Shortly after birth, Kramer had surgery to close his spine. Though he has progressed remarkably since then—doctors believe he will have almost full use of his legs—it is too early to tell about his bowel and bladder functions. Terry says Kramer is "a happy baby. The happiest of all our children." And for that she is thankful.

"My life had always been so easy, so smooth," she says. "I had never given a thought to how others outside of my immediate family were feeling. I am a much more sympathetic person today. This is a very valuable thing in the children's lives.
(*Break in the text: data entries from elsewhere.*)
-- ==== Sys2Proof/Safety.lean ====
section
/-! DEFINITION. The terms claims use: the invariant every step keeps, what an instruction may write (10_state.md R22), and
the frame of each shape of instruction. -/

namespace Sys2Proof

/-- The bits of its word that decide an instruction: all but the ignored bits of 30_encoding.md R70. -/
def Instr.examinedBits : Instr → Word
  | .addReg _ _ _ => 0xFFE7
  | .addImm _ _ _ => 0xFFFF
  | .andReg _ _ _ => 0xFFE7
  | .andImm _ _ _ => 0xFFFF
  | .not _ _ => 0xFFC0
  | .br _ _ => 0xFFFF
  | .jmp _ => 0xF1C0
  | .ret => 0xF1C0
  | .jsr _ => 0xFFFF
  | .jsrr _ => 0xF9C0
  | .ld _ _ => 0xFFFF
  | .ldi _ _ => 0xFFFF
  | .ldr _ _ _ => 0xFFFF
  | .lea _ _ => 0xFFFF
  | .st _ _ => 0xFFFF
  | .sti _ _ => 0xFFFF
  | .str _ _ _ => 0xFFFF
  | .trap _ => 0xF0FF
  | .getc => 0xF0FF
  | .out => 0xF0FF
  | .puts => 0xF0FF
  | .in_ => 0xF0FF
  | .putsp => 0xF0FF
  | .halt => 0xF0FF
  | .illegal1000 => 0xF000
  | .illegal1101 => 0xF000

/-- The general register an instruction's own step writes (R22). The read of IN is the step after its own. -/
def Instr.writesReg : Instr → Option Reg
  | .addReg dr _ _ => some dr
  | .addImm dr _ _ => some dr
  | .andReg dr _ _ => some dr
  | .andImm dr _ _ => some dr
  | .not dr _ => some dr
  | .ld dr _ => some dr
  | .ldi dr _ => some dr
  | .ldr dr _ _ => some dr
  | .lea dr _ => some dr
  | .jsr _ => some 7#3
  | .jsrr _ => some 7#3
  | .getc => some 0#3
  | .trap v => if v = 0x20 then some 0#3 else none
  | .br _ _ => none
  | .jmp _ => none
  | .ret => none
  | .st _ _ => none
  | .sti _ _ => none
  | .str _ _ _ => none
  | .out => none
  | .puts => none
  | .in_ => none
  | .putsp => none
  | .halt => none
  | .illegal1000 => none
  | .illegal1101 => none

/-- Does the instruction write COND (R22)? -/
def Instr.writesCond : Instr → Bool
  | .addReg _ _ _ => true
  | .addImm _ _ _ => true
  | .andReg _ _ _ => true
  | .andImm _ _ _ => true
  | .not _ _ => true
  | .ld _ _ => true
  | .ldi _ _ => true
  | .ldr _ _ _ => true
  | .lea _ _ => true
  | .br _ _ => false
  | .jmp _ => false
  | .ret => false
  | .jsr _ => false
  | .jsrr _ => false
  | .st _ _ => false
  | .sti _ _ => false
  | .str _ _ _ => false
  | .trap _ => false
  | .getc => false
  | .out => false
  | .puts => false
  | .in_ => false
  | .putsp => false
  | .halt => false
  | .illegal1000 => false
  | .illegal1101 => false

/-- Does the instruction's body write the PC, beside the fetch's increment (R22)? -/
def Instr.writesPc : Instr → Bool
  | .br _ _ => true
  | .jmp _ => true
  | .ret => true
  | .jsr _ => true
  | .jsrr _ => true
  | .addReg _ _ _ => false
  | .addImm _ _ _ => false
  | .andReg _ _ _ => false
  | .andImm _ _ _ => false
  | .not _ _ => false
  | .ld _ _ => false
  | .ldi _ _ => false
  | .ldr _ _ _ => false
  | .lea _ _ => false
  | .st _ _ => false
  | .sti _ _ => false
  | .str _ _ _ => false
  | .trap _ => false
  | .getc => false
  | .out => false
  | .puts => false
  | .in_ => false
  | .putsp => false
  | .halt => false
  | .illegal1000 => false
  | .illegal1101 => false

end Sys2Proof

namespace Sys2Proof.Machine

/-- COND is exactly one of NEG, ZRO, POS (R34). -/
abbrev State.CondOneHot (s : State) : Prop := s.cond = condNeg ∨ s.cond = condZro ∨ s.cond = condPos

/-- The invariant: memory is in its canonical form, COND is one-hot (R34), and `inPhase` is true only in a running machine
(R138). -/
abbrev State.Inv (s : State) : Prop :=
  s.mem.wf = true ∧ s.CondOneHot ∧ (s.inPhase = true → s.run = .running)

/-- Is the input a finite sequence (R7)? -/
def Input.isFinite : Input → Bool
  | .done => true
  | .cons _ rest => rest.isFinite
  | .endless _ => false

/-- What is left of the input after `k` characters have been consumed (R172). -/
def Input.drop : Nat → Input → Input
  | 0, i => i
  | k + 1, i =>
    match i.next with
    | some (_, rest) => Input.drop k rest
    | none => i

/-- The loop of PUTS read as a rule (43_trap.md R134): from address `a` in `s` it ends, after finitely many words, in `t`. -/
inductive PutsEnds : Word → State → State → Prop where
  /-- The word read is zero: the loop ends in the state after the read. -/
  | zero {a : Word} {s : State} : (s.memRead a).1 = 0 → PutsEnds a s (s.memRead a).2
  /-- The word read is not zero: it is written, and the loop goes on at the next address. -/
  | word {a : Word} {s t : State} : (s.memRead a).1 ≠ 0 →
      PutsEnds (a + 1) ((s.memRead a).2.outWrite (s.memRead a).1) t → PutsEnds a s t

/-- Change the next state an outcome holds, if it holds one. -/
def mapNext (f : State → State) : Result → Result
  | .next t => .next (f t)
  | .fault r => .fault r
  | .refused r => .refused r

/-- The address an instruction stores to, as its meaning computes it: ST, STI (from the state after the
pointer read) and STR (42_loadstore.md R114 to R116). -/
def State.storeAddress (s : State) : Instr → Option Word
  | .st _ off9 => some (s.pcRelative off9)
  | .sti _ off9 => some (s.indirect off9).1
  | .str _ baseR off6 => some (s.baseOffset baseR off6)
  | .addReg _ _ _ => none
  | .addImm _ _ _ => none
  | .andReg _ _ _ => none
  | .andImm _ _ _ => none
  | .not _ _ => none
  | .br _ _ => none
  | .jmp _ => none
  | .ret => none
  | .jsr _ => none
  | .jsrr _ => none
  | .ld _ _ => none
  | .ldi _ _ => none
  | .ldr _ _ _ => none
  | .lea _ _ => none
  | .trap _ => none
  | .getc => none
  | .out => none
  | .puts => none
  | .in_ => none
  | .putsp => none
  | .halt => none
  | .illegal1000 => none
  | .illegal1101 => none

/-! ### Frames -/

/-- Every byte of memory reads as before. -/
abbrev SameBytes (s t : State) : Prop := ∀ n, t.mem.readByte n = s.mem.readByte n

/-- Every byte outside the word at `a` reads as before. -/
abbrev SameBytesBut (a : Word) (s t : State) : Prop :=
  ∀ n, n ≠ Memory.cellOf a → n ≠ Memory.cellOf a + 1 → t.mem.readByte n = s.mem.readByte n

/-- Every general register reads as before. -/
abbrev SameRegs (s t : State) : Prop := ∀ r, t.reg r = s.reg r

/-- Every general register but `d` reads as before. -/
abbrev SameRegsBut (d : Reg) (s t : State) : Prop := ∀ r, r ≠ d → t.reg r = s.reg r

/-- The keyboard side is unchanged: the input, and the model's own poll counter. -/
structure SameInput (s t : State) : Prop where
  input : t.input = s.input
  polls : t.polls = s.polls

/-- The run state, the latched word and `inPhase` are unchanged. -/
structure SameControl (s t : State) : Prop where
  run : t.run = s.run
  ir : t.ir = s.ir
  inPhase : t.inPhase = s.inPhase

/-- From `s` to `t`, `v` was written to `dr`, COND was set from `v` as R90 says, and nothing else changed. -/
structure WroteResult (s t : State) (dr : Reg) (v : Word) : Prop where
  result : t.reg dr = v
  zero : v = 0 → t.cond = condZro
  negative : v ≠ 0 → v.getLsbD 15 = true → t.cond = condNeg
  positive : v ≠ 0 → v.getLsbD 15 = false → t.cond = condPos
  regs : SameRegsBut dr s t
  pc : t.pc = s.pc
  bytes : SameBytes s t
  control : SameControl s t
  keyboard : SameInput s t
  output : t.output = s.output

/-- What a read may not touch, polling or not (20_memory.md R43): everything but the words KBSR and KBDR, the input, the
poll counter and the output. -/
structure SameCore (s t : State) : Prop where
  regs : t.regs = s.regs
  pc : t.pc = s.pc
  cond : t.cond = s.cond
  run : t.run = s.run
  ir : t.ir = s.ir
  inPhase : t.inPhase = s.inPhase
  words : ∀ a, a ≠ Config.kbsr → a ≠ Config.kbdr → t.mem.read a = s.mem.read a
  canonical : s.mem.wf = true → t.mem.wf = true

/-- From `s` to `t` the PC became `target`, and nothing else changed. -/
structure WentTo (s t : State) (target : Word) : Prop where
  pc : t.pc = target
  regs : SameRegs s t
  cond : t.cond = s.cond
  bytes : SameBytes s t
  control : SameControl s t
  keyboard : SameInput s t
  output : t.output = s.output

/-- From `s` to `t`, R7 got the return address, the PC became `target`, and nothing else changed. -/
structure Called (s t : State) (target : Word) : Prop where
  link : t.reg 7#3 = s.pc
  pc : t.pc = target
  regs : SameRegsBut 7#3 s t
  cond : t.cond = s.cond
  bytes : SameBytes s t
  control : SameControl s t
  keyboard : SameInput s t
  output : t.output = s.output

/-- From `s` to `t` the word at `a` became `v`, and nothing else changed. -/
structure StoredWord (s t : State) (a v : Word) : Prop where
  word : t.mem.read a = v
  bytes : SameBytesBut a s t
  regs : SameRegs s t
  pc : t.pc = s.pc
  cond : t.cond = s.cond
  control : SameControl s t
  keyboard : SameInput s t
  output : t.output = s.output

/-- From `s` to `t` the codes `cs` were written to the output, and nothing else changed. -/
structure WroteCodes (s t : State) (cs : List Word) : Prop where
  output : t.output = s.output ++ cs
  regs : SameRegs s t
  pc : t.pc = s.pc
  cond : t.cond = s.cond
  bytes : SameBytes s t
  control : SameControl s t
  keyboard : SameInput s t

/-- From `s` to `t` the next input character `c` was consumed and zero-extended into R0, leaving `rest`; nothing else
changed. -/
structure ReadChar (s t : State) (c : Byte) (rest : Input) : Prop where
  result : t.reg 0#3 = c.zeroExtend 16
  input : t.input = rest
  polls : t.polls = s.polls
  regs : SameRegsBut 0#3 s t
  pc : t.pc = s.pc
  cond : t.cond = s.cond
  bytes : SameBytes s t
  run : t.run = s.run
  ir : t.ir = s.ir
  output : t.output = s.output

/-- From `s` to `t` the run state became `r`, and nothing else changed. -/
structure RunBecame (s t : State) (r : RunState) : Prop where
  run : t.run = r
  regs : SameRegs s t
  pc : t.pc = s.pc
  cond : t.cond = s.cond
  bytes : SameBytes s t
  ir : t.ir = s.ir
  inPhase : t.inPhase = s.inPhase
  keyboard : SameInput s t
  output : t.output = s.output

end Sys2Proof.Machine
end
They will grow up with much more tender hearts."

Steve is already feeling the effects of a tender heart. "When a son is born who is normally healthy, you look forward to throwing the football to him," he says. "You plan that when he gets older, he'll catch frogs and run around the neighborhood with all the other kids.

"But when you have a child with a birth defect you have no expectations—good or bad. If he does anything, it's exciting. For the longest time I never thought Kramer would be able to sit up. It frustrated me. But when he did, I cried. Imagine how I'll be the day he finally walks."